USD/JPY Hammer Holds, But Yen Risk Looms

03 October 2025

USD/JPY is carving a bullish hammer pattern above its 100-DMA (146.51) and cloud base (146.80), with support reinforced by a double-bottom at 146.60. The pair’s resilience reflects rising U.S. yields, though yen buyers remain positioned for hawkish BOJ risks later this month.

Macro & Sentiment

  • Fed Support: Decline in layoffs and hawkish Fed commentary underpinned USD demand, adding to Treasury yield strength.
  • Equity Flows: Renewed demand for U.S. tech stocks further weighed on the yen.
  • BOJ Dynamics: Market-implied probability of an October BOJ hike (~40%) is supporting yen calls.

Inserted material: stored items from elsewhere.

-- ==== Sys2Proof/Tests/Slice0.lean ====
section
/-! SUPPORT. Tests of one step each, expected values from spec/95_test_vectors.md, and a witness for the hypotheses of every
obligation. -/

namespace Sys2Proof.Tests

open Sys2Proof Sys2Proof.Machine

-- One theorem at a time: in parallel the kernel's evaluations together outgrow the memory limit.
set_option Elab.async false

/-! ## Helpers -/

/-- A field of the next state. -/
def after {α : Type} (o : Out) (f : State → α) : Option α :=
  match o with
  | .next t => some (f t)
  | .fault _ => none
  | .refused _ => none

/-- The fault code of the response pulsed by the next state. -/
def err (o : Out) : Option (BitVec 4) := (after o fun t => t.rsp.map (·.extractLsb' 32 4)).join

/-- The data of the response pulsed by the next state. -/
def data (o : Out) : Option Data := (after o fun t => t.rsp.map (·.extractLsb' 0 32)).join

/-- The command read from a 48-bit word. -/
def read (w : CmdWord) : Option Instr :=
  match decode w with
  | .instr i => some i
  | .illegal _ => none

/-- Reset with these FREQ entries. -/
def withFreqs (l : List (Nat × Nat)) : State := l.foldl (fun s p => s.setFreq p.1 (BitVec.ofNat 32 p.2)) State.reset

/-- Reset but for PHASE. -/
def inPhase (p : Phase) : State := { State.reset with phase := p }

/-- Phase ERR after a fault, as a fault leaves it. -/
def faultedState : State := { State.reset with phase := .err, errCode := .heapEmpty, errInfo := 0x5000#32 }

/-- A leaf, an internal node. -/
def lf (f s : Nat) (o : Bool) : Node := { freq := BitVec.ofNat 40 f, sym := BitVec.ofNat 8 s, left := NIL, right := NIL, owned := o }
def nd (f l r : Nat) (o : Bool) : Node :=
  { freq := BitVec.ofNat 40 f, sym := 0#8, left := BitVec.ofNat 9 l, right := BitVec.ofNat 9 r, owned := o }

/-- "aaaabbbcc" after its count pass (vector 1.1). -/
def counted : State := { withFreqs [(0x61, 4), (0x62, 3), (0x63, 2)] with origLen := 9#64, inCnt := 9#64 }

/-- Its three leaves (2.3.9). -/
def leaves : State := { counted with nodes := [lf 4 0x61 false, lf 3 0x62 false, lf 2 0x63 false] }

/-- Its tree after `BUILD` (1.1). -/
def built : State :=
  { counted with
    nodes := [lf 4 0x61 true, lf 3 0x62 true, lf 2 0x63 true, nd 5 2 1 true, nd 9 0 3 false]
    root := 4#9, nsym := 3#9, treeValid := true }

/-- Its code table after `GENCODE` (1.1): a = 0, b = 11, c = 10. -/
def coded : State :=
  { built with
    codes :=
      { len := ((State.reset.codes.len.setIfInBounds 0x61 1#8).setIfInBounds 0x62 2#8).setIfInBounds 0x63 2#8
        bits := (State.reset.codes.bits.setIfInBounds 0x62 (3#256 <<< 254)).setIfInBounds 0x63 (1#256 <<< 255) }
    codeValid := true }

/-- The tree of "ab" (2.3.8): two leaves under the root. -/
def pair : State :=
  { withFreqs [(0x61, 1), (0x62, 1)] with
    nodes := [lf 1 0x61 true, lf 1 0x62 true, nd 2 0 1 false], root := 2#9, nsym := 2#9, treeValid := true, origLen := 2#64 }

/-- A tree with two leaves of one symbol (42_codegen.md R154). -/
def twice : State := { pair with nodes := [lf 1 0x61 true, lf 1 0x61 true, nd 2 0 1 false] }

/-- The single-symbol tree of "z" (1.6). -/
def single : State :=
  { withFreqs [(0x7A, 9)] with nodes := [lf 9 0x7A false], root := 0#9, nsym := 1#9, treeValid := true, origLen := 9#64 }

/-- Six nodes of frequency 5, 3, 8, 1, 3, 7 (2.2.1). -/
def sixNodes (heap : List Nat) : State :=
  { State.reset with
    nodes := [lf 5 0x41 false, lf 3 0x42 false, lf 8 0x43 false, lf 1 0x44 false, lf 3 0x45 false, lf 7 0x46 false]
    heap := heap.map (BitVec.ofNat 9) }

/-- The heap array of the next state, as numbers. -/
def heapAfter (o : Out) : Option (List Nat) := after o fun t => t.heap.map BitVec.toNat

/-- The edges of `s` replaced by `es`. -/
def at_ (s : State) (es : List Edge) : State := { s with edges := es }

Deputy Governor Uchida’s upbeat tone reinforces speculation of a policy shift if leadership transitions align with Shinjiro Koizumi’s rise.

Technical Levels

  • Supports:
    • 146.50 (100-DMA).
    • 146.21 (lower Bollinger).
    • 145.50 (Sept 17 low).
  • Resistances:
    • 147.84 (21-DMA).
    • 148.03 (daily cloud top).
    • 148.29 (200-DMA).
  • Indicators: Daily RSI is recovering from neutral levels; Bollinger Bands remain tight, indicating suppressed volatility before a likely expansion.

Strategic View

Bulls need a close above 147.84–148.03 to confirm upside extension. That would pave the way for a test of the 200-DMA at 148.29 and ultimately the weekly cloud at 149.45. Failure to hold above the 100-DMA risks a slide toward 146.20–145.50. BOJ communication is the near-term wildcard, with potential to trigger either a renewed push toward 149 or a sharp yen rebound.